How can I see that a simple $3x3$ matrix (latin square) is orthogonal?

218 Views Asked by At

In a book I am reading, there is the following example:

$$\begin{bmatrix}A &B& C\\B &C& A\\C& A &B\end{bmatrix}$$

The authors say: "As you can see, all the column vectors are orthogonal."

I wonder, how can I see it from this design (latin square), I cannot see the zero dot product involved.

2

There are 2 best solutions below

2
On

Since

$$(A,B,C)^T(B,C,A)=AB+BC+CA$$

$$(A,B,C)^T(C,A,B)=AC+BA+CB$$

$$(B,C,A)^T(C,A,B)=BC+CA+AB$$

they are orthogonal if and only if $AB+BC+CA=0$.
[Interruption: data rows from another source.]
-- ==== Sys2Proof/Machine/Dispatch.lean ====
section
/-! DEFINITION. exec: one arm for each command of the opcode table (30_encoding R105). -/

namespace Sys2Proof.Machine

def exec (i : Instr) (s : State) : Host.Outcome State Fault Refusal :=
  match i with
  | .nop => Sys2Proof.Machine.execNop s
  | .clr => Sys2Proof.Machine.execClr s
  | .srst => Sys2Proof.Machine.execSrst s
  | .brInit => Sys2Proof.Machine.execBrInit s
  | .brIgn => Sys2Proof.Machine.execBrIgn s
  | .brRead cnt => Sys2Proof.Machine.execBrRead cnt s
  | .bwInit => Sys2Proof.Machine.execBwInit s
  | .bwWrite cnt => Sys2Proof.Machine.execBwWrite cnt s
  | .bwFill => Sys2Proof.Machine.execBwFill s
  | .bwFlush => Sys2Proof.Machine.execBwFlush s
  | .bwSeek0 => Sys2Proof.Machine.execBwSeek0 s
  | .bwRaw => Sys2Proof.Machine.execBwRaw s
  | .egEnc => Sys2Proof.Machine.execEgEnc s
  | .egDec => Sys2Proof.Machine.execEgDec s
  | .lzComp => Sys2Proof.Machine.execLzComp s
  | .lzDec => Sys2Proof.Machine.execLzDec s
  | .sfComp => Sys2Proof.Machine.execSfComp s
  | .sfDec => Sys2Proof.Machine.execSfDec s

end Sys2Proof.Machine
end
The book is referring to another concept explained here: if each entry of an n × n "Latin square" is written as a triple (r,c,s), where r is the row, c is the column, and s is the symbol, we obtain a set of $n^2$ triples called the orthogonal array representation of the square.

0
On

I think I have found the solution - as the point of the design is in the pairwise combinations being unique in each pair of columns, let's use vectors with size equal to the number of pairwise combinations for each pair in a vector of size 3: (the numbers denote the columns, 12 means the first and the second column):

12
AA,AB,AC,BB,BA,BC,CC,CA,CB

13
AA,AB,AC,BB,BA,BC,CC,CA,CB

23
AA,AB,AC,BB,BA,BC,CC,CA,CB

when a combination is used, 1 is put to its place, otherwise 0. So for the middle row in the latin square in my question (BCA), the vector would be:

{0,0,0,0,0,1,0,0,0},{0,0,0,0,1,0,0,0,0},{0,0,0,0,0,0,0,1,0}

because of the design the pairwise combinations are unique and therefore 1s never appear in the same spots, i.e. the dot product will be zero.

I found the solution in the accepted answer for a very similar question: What is the relation between orthogonal arrays and orthogonal matrices?